Irish Times Reviews Eade Biography

Today’s Irish Times has a review of Philip Eade’s biography of Evelyn Waugh. The reviewer is Matthew Adam who begins with his own catalogue of some of Waugh’s nastier traits as recounted by Waugh’s friends and acquaintances as well as by Waugh himself. He then turns to Eade’s treatment of this theme:

Waugh needed his vices, cultivated them, was as proud of them as he was ashamed. As Philip Eade puts it in this brisk and entertaining new biography, they were both “defences against the boredom and despair of everyday life” and the outward signs of a hatred of the sentimental and demonstrative. They were also occlusive of the kinder and more generous facets of Waugh’s personality. Or so Eade argues. He quotes many of Waugh’s friends and acquaintances to support this proposition.

Adam is not convinced by Eade’s attempt to build a case for a kinder and gentler Waugh from sources such as his letters to Teresa Jungman:

Where Eade is more persuasive – and more interesting – is in his account of the forces that contributed to Waugh’s peculiarly fraught relationship with the question of love and friendship. The account takes us back to Waugh’s childhood, which was marked by a debilitating absence of love from his father, the publisher and literary journalist Arthur Waugh.

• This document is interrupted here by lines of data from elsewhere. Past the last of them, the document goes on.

/-- `write_raw(v)` from a quiet state, for a fact `P` that the posting of `v` starts and every turn keeps (R142). -/
theorem raw_general {recovery : Bool} {v : Word} (hv : rawPatternLegal v = true) {A : Move → Bool} {R P : State → Prop}
    (hR : Survives A R) (hP : Survives A P)
    (hpost : ∀ t, R t → P { t with posted := t.posted ++ [⟨Config.offRaw, v, recovery⟩] })
    (hd : A .drain = true) {s : State} (hq : s.quiet = true) (hA : s.moves.all A = true) (hs : R s) :
    ∃ t, writeRawAs recovery v s = .ok ((), t) ∧ Ran A s t [.pattern v] ∧ Others s t ∧ t.posted = [] ∧ P t := by
  obtain ⟨hc, h0⟩ := quiet_iff.1 hq
  obtain ⟨t, ht, ht2, _, ⟨hti, _, htl⟩, htr, htS⟩ := turn_spec
    ((idle_survives (A := A) (R := fun _ => True) (a := answers s.history) (l := cmdWrites s.history)
      (d := delaysOf s.history) (keeps_const True)).and (hR.and (grows_survives s []))) hc hA
    ⟨⟨h0, trivial, rfl, rfl, rfl⟩, hs, Grows.refl _ s⟩
  let u : State := { t with posted := t.posted ++ [⟨Config.offRaw, v, recovery⟩] }
  have hu : winWrite Config.offRaw v recovery s = .ok ((), u) := by
    unfold winWrite
    rw [M.bind_ok ht]
    exact M.effect_ok (by simp [post, legalOffset, u])
  obtain ⟨hcm, hcf⟩ := calm_iff.1 ht2.calm
  have hfl := flowing_iff.1 hcf
  have hisc : (Posted.mk Config.offRaw v recovery).isCmd = false := by
    simp [Posted.isCmd, Config.offRaw, Config.offCmd]
  have hui : u.inFlight = 0 := by
    have : u.inFlight = t.inFlight := by simp [u, State.inFlight, List.countP_append, hisc]
    rw [this, hti]
  have huf : u.flowing = true := by
    rw [flowing_iff]
    refine ⟨?_, hfl.2.1, by omega⟩
    have : (Posted.mk Config.offRaw v recovery).legal = true := by simp [Posted.legal, hv]
    simpa [u, this] using hfl.1
  have huc : u.calm = true := calm_iff.2 ⟨hcm, huf⟩
  have huA : u.moves.all A = true := by
    rw [List.all_eq_true] at hA ⊢
    exact fun m hm => hA m (ht2.moves.subset hm)
  obtain ⟨w, hw, hw2, _, hwp, ⟨hwi, _, hwl⟩, hwP, hwS⟩ := turnDrained_spec
    ((idle_survives (A := A) (R := fun _ => True) (a := answers s.history) (l := cmdWrites s.history)
      (d := delaysOf s.history) (keeps_const True)).and
        (hP.and (grows_survives s [.write Config.offRaw v]))) hd huc huA
    ⟨⟨hui, trivial, htl⟩, hpost t htr, htS.post _ _ _⟩
  have hread : readWindow Config.offRaw w = .ok (w.draw.1, w.draw.2.record (.read Config.offRaw w.draw.1)) := by
    simp [readWindow, Config.offRaw, Config.offCmd]
  have hrb : readback u = .ok ((), w.draw.2.record (.read Config.offRaw w.draw.1)) := by
    unfold readback
    rw [M.bind_ok hw, M.bind_ok (m := (readWindow Config.offRaw : M Word)) hread]
    rfl
  have hne : ∀ x, Config.offRaw = Config.offCmd → cmdValid x = true := fun _ h => absurd h (by decide)
  have hlog := hwl.congr (cmdLog_read w.history Config.offRaw w.draw.1 (hne _))
  have hin := readWindow_within (off := Config.offRaw) hw2.calm hread
  have hou : Others t u := ⟨rfl, rfl, rfl, rfl, rfl⟩
  have hot := ((ht2.others.trans hou).trans hw2.others).trans hin.others
  have hgr : Grows (A .irq) s [.write Config.offRaw v] (w.draw.2.record (.read Config.offRaw w.draw.1)) :=
    fun S E z => (hwS S E z).congr (by rw [stream_record_read, stream_draw])
  have hpo : (w.draw.2.record (.read Config.offRaw w.draw.1)).posted = [] := by simpa using hwp
  refine ⟨_, ?_, ⟨quiet_iff.2 ⟨hin.calm, ?_⟩, (hin.moves.trans hw2.moves).trans ht2.moves, hot.thread, ?_, ?_, ?_,
      fun S E z => (hgr S E z.grown).settled hpo, fun _ _ S E z => (hgr S E z).settled hpo, by simp⟩, hot, hpo,
    hP.read hwP (hne _) hread⟩
  · unfold writeRawAs
    rw [M.bind_ok hu]
    exact hrb
  · rw [← hwi]
    exact inFlight_congr (by simp) (by simp)
  · simpa using hlog.1
  · simpa using hlog.2.1
  · simpa using hlog.2.2

/-- A fact about the core survives all turns while no access is in flight. -/
theorem idle_core {A : Move → Bool} {Q : TwsiCore → Prop} (hQ : CoreKeeps A Q) :
    Survives A fun s => s.inFlight = 0 ∧ Q s.core := by
  refine ⟨fun ms h => ⟨by simpa using h.1, h.2⟩, ?_, ?_⟩
  · intro m s t hm ha hf h he
    obtain ⟨t', ht', e⟩ := envMove_spec hm hf
    rw [he] at ht'
    simp only [Except.ok.injEq] at ht'
    subst ht'
    refine ⟨by have := e.inFlight; omega, (keeps_core hQ).env hm ha (fun _ => (inFlight_zero.1 h.1).1) h.2 he⟩
  · intro s off r h _ he
    rw [readWindow_ok he]
    exact ⟨by rw [inFlight_congr (s := s) (by simp) (by simp), h.1], by simpa using h.2⟩

/-- `write_raw(v)` from a quiet state (R142): the pattern has taken effect, or the handler's clear after it. -/
theorem raw_spec {recovery : Bool} {v : Word} (hv : rawPatternLegal v = true) {A : Move → Bool} {Q : TwsiCore → Prop}
    (hQ : CoreKeeps A Q) (hd : A .drain = true) {s : State} (hq : s.quiet = true) (hA : s.moves.all A = true)
    (hs : Q s.core) :
    ∃ t, writeRawAs recovery v s = .ok ((), t) ∧ Ran A s t [.pattern v] ∧ Others s t ∧ t.posted = [] ∧ Q t.core ∧
      (rawTaken recovery v t ∨ rawCleared t) := by
  obtain ⟨t, h1, h2, h3, h4, ⟨_, h5⟩, h6⟩ := raw_general (recovery := recovery) hv (A := A)
    (R := fun s => s.inFlight = 0 ∧ Q s.core)
    (P := fun s => (s.inFlight = 0 ∧ Q s.core) ∧ RawTrack ⟨Config.offRaw, v, recovery⟩ s)
    (idle_core hQ) ((idle_core hQ).and (rawTrack_survives rfl)) (by
      intro t ht
      refine ⟨⟨?_, ht.2⟩, .inl ⟨t.posted, 0, by simp⟩⟩
      have hisc : (Posted.mk Config.offRaw v recovery).isCmd = false := by
        simp [Posted.isCmd, Config.offRaw, Config.offCmd]
      have := ht.1
      simpa [State.inFlight, List.countP_append, hisc] using this)
    hd hq hA ⟨(quiet_iff.1 hq).2, hs⟩
  refine ⟨t, h1, h2, h3, h4, h5, ?_⟩
  rcases h6 with ⟨pre, n, hp⟩ | ⟨_, hp⟩
  · simp [h4] at hp
  · exact hp

/-- `write_raw(v)` when the IRQ agent takes no turn: the pattern has taken effect. -/
theorem raw_alone {recovery : Bool} {v : Word} (hv : rawPatternLegal v = true) {A : Move → Bool}
    (hi : A .irq = false) (hd : A .drain = true) {s : State} (hq : s.quiet = true) (hA : s.moves.all A = true) :
    ∃ t, writeRawAs recovery v s = .ok ((), t) ∧ Ran A s t [.pattern v] ∧ Others s t ∧ t.posted = [] ∧
      rawTaken recovery v t := by
  obtain ⟨t, h1, h2, h3, h4, h5⟩ := raw_general (recovery := recovery) hv (A := A)
    (R := fun _ => True) (P := SoloTrack ⟨Config.offRaw, v, recovery⟩)
    (survives_const True) (soloTrack_survives hi rfl) (fun t _ => .inl ⟨t.posted, rfl⟩) hd hq hA trivial
  refine ⟨t, h1, h2, h3, h4, ?_⟩
  rcases h5 with ⟨pre, hp⟩ | ⟨_, hp⟩
  · simp [h4] at hp
  · exact hp

/-- `disable()` leaves IE 0 and nothing posted that could set it (R181, R189). -/
theorem disable_spec {A : Move → Bool} {Q : TwsiCore → Prop} (hQ : CoreKeeps A Q) (hd : A .drain = true) {s : State}
    (hq : s.quiet = true) (hA : s.moves.all A = true) (hs : Q s.core) :
    ∃ t, disable s = .ok ((), t) ∧ Ran A s t [.pattern Config.rawIeClr] ∧ Others s t ∧ t.posted = [] ∧ Q t.core ∧ IeClear t := by
  obtain ⟨t, h1, h2, h3, h4, h5, h6⟩ := raw_spec (recovery := false) (v := Config.rawIeClr) (by decide) hQ hd hq hA hs
  refine ⟨t, h1, h2, h3, h4, h5, ?_, by simp [h4]⟩
  rcases h6 with h6 | h6
  · exact h6.2.2 rfl rfl
  · exact h6.2

/-! ### Assignments and `Delay` -/

/-- The turns before an assignment or a delay, from a quiet state (R80). -/
theorem pause_spec {A : Move → Bool} {Q : TwsiCore → Prop} (hQ : CoreKeeps A Q) {s : State} (hq : s.quiet = true)
    (hA : s.moves.all A = true) (hs : Q s.core) :
    ∃ t, turn s = .ok ((), t) ∧ Ran A s t [] ∧ Others s t ∧ Q t.core ∧ IeKept A s t := by
  obtain ⟨hc, h0⟩ := quiet_iff.1 hq
  obtain ⟨t, ht, ht2, _, ⟨hti, ⟨htq, htz⟩, htl⟩, htS, htG⟩ := turn_spec
    ((idle_survives (A := A) (R := fun u => Q u.core ∧ IeKept A s u) (a := answers s.history)
      (l := cmdWrites s.history) (d := delaysOf s.history) ((keeps_core hQ).and (keeps_ieKept s))).and
        ((settles_survives s []).and (grows_survives s []))) hc hA
    ⟨⟨h0, ⟨hs, IeKept.refl s⟩, rfl, rfl, rfl⟩, Settles.refl _ s, Grows.refl _ s⟩
  exact ⟨t, ht, ⟨quiet_iff.2 ⟨ht2.calm, hti⟩, ht2.moves, ht2.others.thread, by simpa using htl.1, by simpa using htl.2.1,
    by simpa using htl.2.2, htS, fun z => absurd rfl z, fun _ => htG⟩, ht2.others, htq, htz⟩

/-- An assignment writes the ENGINE's side only (R11). -/
theorem Assign.apply_frame (a : Assign) (s : State) :
    (a.apply s).port = s.port ∧ (a.apply s).core = s.core ∧ (a.apply s).ie = s.ie ∧ (a.apply s).raw = s.raw ∧
      (a.apply s).posted = s.posted ∧ (a.apply s).history = s.history ∧ (a.apply s).thread = s.thread ∧
      (a.apply s).result = s.result ∧ (a.apply s).irq = s.irq ∧ (a.apply s).handlerAttached = s.handlerAttached ∧
      (a.apply s).moves = s.moves := by
  cases a <;> exact ⟨rfl, rfl, rfl, rfl, rfl, rfl, rfl, rfl, rfl, rfl, rfl⟩

/-- An assignment from a quiet state (R11): other agents' turns, and then what it writes. -/
theorem assign_spec {A : Move → Bool} {Q : TwsiCore → Prop} (hQ : CoreKeeps A Q) (a : Assign) {s : State}
    (hq : s.quiet = true) (hA : s.moves.all A = true) (hs : Q s.core) :
    ∃ t, assign a s = .ok ((), a.apply t) ∧ Ran A s (a.apply t) [] ∧ Others s t ∧ Q t.core ∧ IeKept A s t := by
  obtain ⟨t, h1, h2, h3, h4, h5⟩ := pause_spec hQ hq hA hs
  obtain ⟨f1, _, _, _, f2, f3, f4, _, _, _, f5⟩ := a.apply_frame t
  refine ⟨t, ?_, h2.update f5 f2 f1 f3 f4, h3, h4, h5⟩
  unfold assign
  rw [M.bind_ok h1]
  rfl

After describing Waugh’s troubled childhood and his distant treatment of his own children, the review concludes:

Eade is not much interested in Waugh’s literary achievements (he says at the start of the book that this is not a critical biography), but the limited use he makes of his work is intelligent and illuminating. These qualities are also apparent in his narration of Waugh’s troubled and troubling existence. Although one might wish for a more concerted engagement with the ways in which the tensions and the contradictions of Waugh’s personality are inscribed and modified in his writing, this biography nevertheless amounts to the best single-volume life of the author available. To read A Life Revisited is to experience a reckoning with a man whose life, like his work, is both a solace and a stimulus. And also, inimitably, a challenge.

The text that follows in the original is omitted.